So much has been going on in the last couple of days and as things sink in, there is one more stickler that comes to mind.
No matter how much someone may piss me off or want to write me off, I have NEVER thrown up into their face the things I've done for them. Even in parting of the ways, I have NEVER EVER uttered the words, after all that I've done for you this is how you treat me? ... NEVER! I do for others because I want to and not EXPECT anything in return. And most of all, NEVER, even in a moment of anger, EVER thrown up all that I've done for someone.
Yes, my buddy was hurting and angry ... I understand that. I hurt him ... I get it! But to bring up the laundry list of what he's done for me to prove a point ... hard to swallow. My thought was to just give the things back to show him that I can live without them. But I'm not going to. It would be childish.
I will only say this in my defense. I too have done things for him! I won't list them cause it's really not important. I did for him because I wanted to and expected nothing in return. If he would look back into our relationship, I am positive he will see what I've done for him, maybe not on the scale he's done for me, nevertheless I have given to him freely ... the most important, loving him! If this doesn't speak volumes about me then, yes, I am a user and not your friend.
Revised 01/06/11
Revised 01/06/11
Unfortunately we do not know each other. But in reading your blog I am in pain for you. I will state this in simple terms for your consideration.

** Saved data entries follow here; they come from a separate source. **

-- ==== Sys2Proof/Tests/Slice0.lean ====
section
/-!
SUPPORT. Tests of the model: ill-formed terms are refused, words written out from the encoding tables decode, and for the hypotheses of
every statement there is a state that meets them, with what the command does there. Expected results come from the manual's rules and worked
examples.
-/

set_option Elab.async false

namespace Sys2Proof.Tests

open Sys2Proof.Machine

/-! ### Forms of a test -/

/-- The outcome is a next state of which `p` holds. -/
def nextIs (o : Host.Outcome State Fault Refusal) (p : State → Bool) : Bool :=
  match o with
  | .next t => p t
  | _ => false

/-- The outcome is the state itself. -/
def same (o : Host.Outcome State Fault Refusal) (s : State) : Bool := nextIs o (· == s)

/-- The outcome is a fault of this name. -/
def stops (o : Host.Outcome State Fault Refusal) (f : Fault) : Bool :=
  match o with
  | .fault g => f == g
  | _ => false

/-- A message of a kind and instance is on its way. -/
def raised (t : State) (k inst : Nat) : Bool := t.msgs.any (·.source == sourceNo k inst)

/-- The hub holds the descriptor of `s0`, ended with a status, or has written its completion last (a completion written holds free values,
which no evaluation reads). -/
def ended (status : Nat) (t : State) : Bool :=
  (t.host.cmds.any fun c => c.index % 2 ^ 12 == 0 && (c.outcome.map (·.status)) == some status)
    || t.host.writes.getLast?.any fun w => w.len == 32

/-- The hub holds the descriptor of `s0`, which runs on. -/
def running (t : State) : Bool := t.host.cmds.any fun c => c.index % 2 ^ 12 == 0 && c.stage == .applied && c.outcome.isNone

/-- A PTP message, and the payload of a cyclic frame, received. -/
def ptpRx (p : Fin 3) (m : PtpMsg) (sub : Fin 16) : Instr := .ptpMessageRx p m.mtype m.domain m.seqId m.src m.req m.toPtpBody sub
def cycRx (p : Fin 3) (fcs : Bool) (bs : List Byte) : Instr := .cycFrameRx p fcs (bs.getD 0 0) (bs.getD 1 0) (bs.drop 2)

/-! ### States -/

/-- The module out of reset with the time base at tick `mt`. -/
def awake (mt : Nat) : State :=
  { State.reset with boot := { State.reset.boot with resetLow := false }, time := { State.reset.time with running := true, mt := mt }
                     host := { State.reset.host with linkUp := true } }

/-- Rings served, ring `r` enabled with 16 entries of which one waits, completion ring 0 with 16, a period of 6,250 ticks, a mode. -/
def served (r m : Nat) : State :=
  let s := [(F.HIF_RING_CTRL_SIZE_LOG2, 4, r), (F.HIF_RING_CTRL_ENABLE, 1, r), (F.HIF_CQ_CTRL_SIZE_LOG2, 4, 0), (F.HIF_CQ_CTRL_ENABLE, 1, 0),
    (F.HIF_CQ_TAIL_PHASE, 1, 0), (F.HIF_STATUS_RINGS_READY, 1, 0), (F.SYS_MODE_MODE, m, 0), (F.SYS_PERIOD_TC, 6250, 0)].foldl
    (fun s e => s.setFld e.1 e.2.1 e.2.2) (awake 1000000)
  { s with host := { s.host with busMaster := true, rings := [(r, { prod := 1 })], cqs := [(0, { consPhase := true })] } }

ReplyDeleteIn my counseling experience I see a classic case of someone (your friend) who has attempted to buy your friendship and when you stepped out of line has decided that you are an inconvenience and burden. You stated that on a social network his wish for a partner was that of a "friend with benefits". All I can say is that here is your reality. You were nothing more than a benefit as long as you behaved in the way he expected. Your friend is self-serving and individuals like this are incapable of caring, let alone loving.
I wish you luck and hope that you will be able to come to terms with your relationship, not matter how it turns out.